Belgian designer Olivier Debie alongside the former logo for the Tokyo 2020 Olympics, left, and the logo he designed for the Theatre de Liege in 2013.

(Sophie Kip / AFP/Getty Images)

The Tokyo 2020 Olympic Games are logo-less once again.

A month after unveiling a design that incorporated the letter T and a red circle like the one from the Japanese flag, Tokyo Olympic organizers have decided to drop the image amid accusations of plagiarism.

The announcement was made Tuesday, just four days after the organizers stated their public support of designer Kenjiro Sano following initial allegations that he had copied a 2013 logo for the Theatre de Liege by Belgian designer Olivier Debie.

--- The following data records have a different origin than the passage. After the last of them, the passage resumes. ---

-- ==== Sys2Proof/Config.lean ====
section
/-! DEFINITION. What one module fixes and the free values: constants without a body, so that no proof can rest on
a number the spec does not give. -/

namespace Sys2Proof.Config

/-- The module identity of PORT_MOD_ID (R289): fixed at manufacture, not given by the spec. -/
opaque moduleId : BitVec 64

/-- The n-th debug nonce (R425: renewed at every attempt and package reset; random). -/
opaque nonce : Nat → BitVec 128

/-- The n-th free value: what the state's `fresh` counter draws where the spec leaves one value open. -/
opaque freeValue : Nat → BitVec 64

/-- The 16 syndrome bytes of an event whose layout the spec does not give, as a function of the event code and of
what the record is said to name (R370: "per event"). -/
opaque syndrome : Nat → List Nat → BitVec 128

/-- The own sensor of the hub die (4) and the light layer (5) at a device time, in 1/16 °C (R371): no command of the table
samples it. -/
opaque dieSensor : Nat → Nat → BitVec 16

/-- The level of the PPS_IN pin at a device time (PWR_PINS.PPS_IN): of it, only the rising edges are commands (R419). -/
opaque ppsLevel : Nat → Bool

/-- A flash byte as delivered (R430: the contents are signed objects the spec does not list). -/
opaque flashByte : Nat → Byte

/-- What an erased flash byte reads as (R431 does not say). -/
opaque erasedByte : Byte

/-- The TAG of a SIGNAL frame that carries a token and an increment, and the token and increment a TAG carries (R122: the
layout is not given). -/
opaque signalTag : Nat → Nat → BitVec 64
opaque signalToken : BitVec 64 → Nat
opaque signalInc : BitVec 64 → Nat

/-- The 384 signature bytes of a hallmark over its bytes 0 to 145 (R277), and the certificate chain sent without its root
(R439): keys and certificates are made outside the module. -/
opaque hallmarkSig : List Byte → Nat → Byte
opaque chainLength : Nat
opaque chainByte : Nat → Byte

/-- The membership hash of R346: SHA-384 over the member list bytes (the algorithm is outside the spec). -/
opaque memberHash : List Byte → BitVec 384

/-- What an accumulator entry reads as that nothing has written since a tile that holds it was bound (R89: no defined
content): the core, the draw taken at the last binding on it, and the entry. -/
opaque accContent : Nat → Nat → Nat → F32

/-- The activation functions of R101 with codes 3 to 6 at a finite input other than zero, and the activation derivatives
of R104, by the one fixed FP32 algorithm of R102, which the spec does not give: the function code, whether the operand is
the saved input z, and the operand. -/
opaque activation : Nat → F32 → F32
opaque derivative : Nat → Bool → F32 → F32

/-- What a VECTOR program does (R116, R150: the instruction set is not given): from its bytes, its operand words and a draw,
the runs it writes (operand ordinal, byte offset, index of the first element, bytes) and the conversions it counts
(operand ordinal, class: 0 normal, 1 overflow, 2 vanished, 3 subnormal, 4 non-finite; and an exponent). -/
opaque vectorWrites : List Byte → List Word → Nat → List (Nat × Nat × Nat × List Byte)
opaque vectorCounts : List Byte → List Word → Nat → List (Nat × Nat × Option Int)

/-- The shipped update programs 0x01 and 0x03 (R200), whose sequence of operations the spec does not give. -/
opaque sgdStep : List F32 → List F32 → List F32
opaque signStep : List F32 → List F32 → List F32

end Sys2Proof.Config
end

Debie and the theater had filed a lawsuit to prevent the Tokyo Games from using Sano’s design.


“We’re certain the two logos are different,” Toshio Muto, director general of the Tokyo organizing committee, said at a news conference on Tuesday. “But we became aware of new things this weekend and there was a sense of crisis that we thought could not be ignored.

“We have reached a conclusion that it would be only appropriate for us to drop the logo and develop a new emblem. At this point, we have decided that the logo cannot gain public support.”

Sano has admitted that some of his designs in the past have copied others’ works, but said his assistants were responsible. He also faces allegations that his designs for a zoo and museum in Japan resemble designs by others.

The 43-year-old designer offered to withdraw his Olympic logo Tuesday but denied any wrongdoing.


“I swear my design did not involve copies or plagiarism,” Sano said in a statement on his website late Tuesday. “Any attempt of suspected copying or plagiarism should never be permitted.”

A competition will be held to select a new Olympic logo, Muto said.